2008年11月13日 09時19分33秒 | Weblog
 複数の情報筋から、「新潟県が昨年と同じように、年内中にコシヒカリの値段を下げての販売に変更するようだ」という情報が入った。
真偽に付いては、まだハッキリしていないのだが、もしもこれが本当だとしたら、「なんて愚かな」と思うと共に、「新潟は自滅の道を選んだんだ」と確信する事となるだろう。
 安く販売するということは、今まで自分が作り上げてきた「ブランド産地」を捨て、「お買い得産地」になるということだ。
「お買い得産地」は、何処まで行っても「お買い得産地」であって、「ブランド産地」とは明らかに違う。
有名な産地だから、誰もが知っている産地だからという理由が、「ブランド産地」という訳ではないのだから。

 これからお歳暮時期となる。
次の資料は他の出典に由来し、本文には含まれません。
theorem test_witness_Groups_lines :
    up.bus.cycle = none ∧ up.bus.master = none ∧ (reading .nothing).bus.cycle = some (element .nothing .card).group.cycle ∧
    (tenure (some ⟨.memory, 0x10, false, true, .readServed 7, true⟩)).bus.master =
      some ⟨.memory, 0x10, false, true, .readServed 7, true⟩ := by decide

theorem test_witness_CycleEnds_items :
    (let s := (reading .nothing).setWatch (scanning (some (watchRead false)))
     s.watchClaims = true ∧ s.engine.element = some (element .nothing .card)) ∧
    (let s := watching (watchRead true)
     s.watch.read = some (watchRead true) ∧ s.watch.stopping = false ∧ (watchRead true).discard = true) ∧
    (let s := ((watching (watchRead false)).setWatch { scanning (some (watchRead false)) with stopping := true }).setSlot
       (.working .watchStop 0x3A 1)
     s.watch.read = some (watchRead false) ∧ s.watch.stopping = true ∧ s.link.slot = .working .watchStop 0x3A 1) ∧
    (∀ k tag, up.link.slot ≠ .working .watchStop k tag) := by
  refine ⟨by decide, by decide, by decide, fun k tag => by simp [up]⟩

theorem test_witness_CycleFaults_dma :
    (let s := lastOfTwo.setSfault true
     let c := dmaCycle 1 enabled (block 1 2)
     s.bus.cycle = some c ∧ c.needsUnit = false ∧ c.kind = .dma 1 ∧ (s.channel 1).current = some (block 1 2) ∧
       Cycle.run [false, false, false] c = .ended ∧ s.sfault = true) ∧
    Cycle.run (List.replicate 129 true) (dmaCycle 1 enabled (block 1 2)) = .timedOut ∧
    (let g := { (element .nothing .card).group with op := .modify 1 1 }
     g.op = .modify 1 1 ∧ ({ g with readDone := true }).readDone = true ∧ g.readDone = false) := by decide +kernel

theorem test_witness_DmaBoundary :
    enabled.mode = .single ∧ (lastOfTwo.channel 1).config.mode ≠ .single ∧
    (let c := (lastOfTwo.setChannel 1 { lastOfTwo.channel 1 with stopped := true }).channel 1; c.stopped = true) ∧
    ((lastOfTwo.channel 1).quiescing = false ∧ (lastOfTwo.channel 1).stopped = false) ∧
    (let c := (withChannel { enabled with mode := .demand } .moving (some (block 0 2)) none false).channel 1
     c.config.mode = .demand ∧ c.sreq = false) ∧
    ((lastOfTwo.setRefresh ⟨15, some 15, true, 0, 0⟩).refresh.pending = true ∧ lastOfTwo.refresh.pending = false) ∧
    (∀ d ∈ claimants, d ≠ .channel 1 → lastOfTwo.claims d = false) ∧
    ((lastOfTwo.setRefresh ⟨15, some 15, true, 0, 0⟩).claims .refresh = true) := by decide

theorem test_witness_DmaTenure_ends :
    (let s := (lastOfTwo.setChannel 1 { lastOfTwo.channel 1 with quiescing := true }).setSlot (.working (.quiesce 1) 0x2A 1)
     (s.channel 1).quiescing = true ∧ s.link.slot = .working (.quiesce 1) 0x2A 1) ∧
    (∀ k tag, lastOfTwo.link.slot ≠ .working (.quiesce 1) k tag) ∧ (up.channel 1).current = none ∧
    (dmaRefusal up.windows enabled (block 0 2) = none ∧ enabled.direction ≠ .memoryToCard ∧
      ({ enabled with direction := .memoryToCard }).direction = .memoryToCard) ∧
    dmaRefusal up.windows enabled ⟨-1, 2, .dec, 0, 0⟩ = some .dmaAddress := by
  refine ⟨by decide, fun k tag => ?_, by decide, by decide, by decide⟩
  simp [lastOfTwo, awaiting, withEntries, up, State.setChannel, State.setChannels, State.setArbiter, State.setCycle,
    State.setBus, State.setQueue]

theorem test_witness_Grants :
    up.arbiter = .idle ∧ (reading .nothing).arbiter ≠ .idle ∧ up.bestClaim none = none ∧
    ((up.setRefresh ⟨15, some 15, true, 0, 0⟩).bestClaim none = some .refresh) ∧
    (let s := withChannel enabled .ready (some (block 0 2)) none true
     s.bestClaim none = some (.channel 1) ∧ s.bestClaim (some (.channel 1)) = none) ∧
    (let s := withChannel cascade .waiting none none true
     (s.channel 1).config.mode = .cascade ∧ (s.channel 1).sreq = true) ∧
    ((withChannel cascade .waiting none none false).channel 1).sreq = false ∧
    (reading .nothing).engine.element = some (element .nothing .card) ∧
    (up.setWatch (scanning (some (watchRead false)))).watch.read = some (watchRead false) := by decide

theorem test_witness_ReportPipe_statuses :
    (entry 5 readPort .done none).state = .done ∧
    (let e := { entry 5 readPort .failed none with fail := some ⟨.readyTimeout, some (.io, 0x300), false⟩ }
     e.state = .failed ∧ e.fail = some ⟨.readyTimeout, some (.io, 0x300), false⟩ ∧ statusByte e.status = 0x12) ∧
    (entry 5 readPort .cancelled none).state = .cancelled ∧ (entry 5 readPort .flushed none).state = .flushed := by decide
今回は事故米の件もあることで、お歳暮にお米を使うのかどうかに疑問がある。
もしも使うというのであれば、誰もが知っている産地を贈ろうとするのは明らかだろう。
その産地が、安売りしている産地だとしたら、はたして贈り物として使ってくれるのだろうか。
自分が送る立場だとしたら、贈った側に失礼が無いように、安売りをしていない産地を選ぶだろう。

 産地からすると、5kg2000円弱だとしたら、「まだ良い価格だ」と思うかもしれないが、1キロ400円もしないお米については、、どんなに知られている産地であろうが「お買い得米」であって、「ブランド米」とは言わないのである。
消費地でのブランド米価格というのは、1kg500円弱からなのだ。
 また、一度値段を下げてしまったら、今の消費地での現状からすると、二度と価格を上げることは出来ないだろう。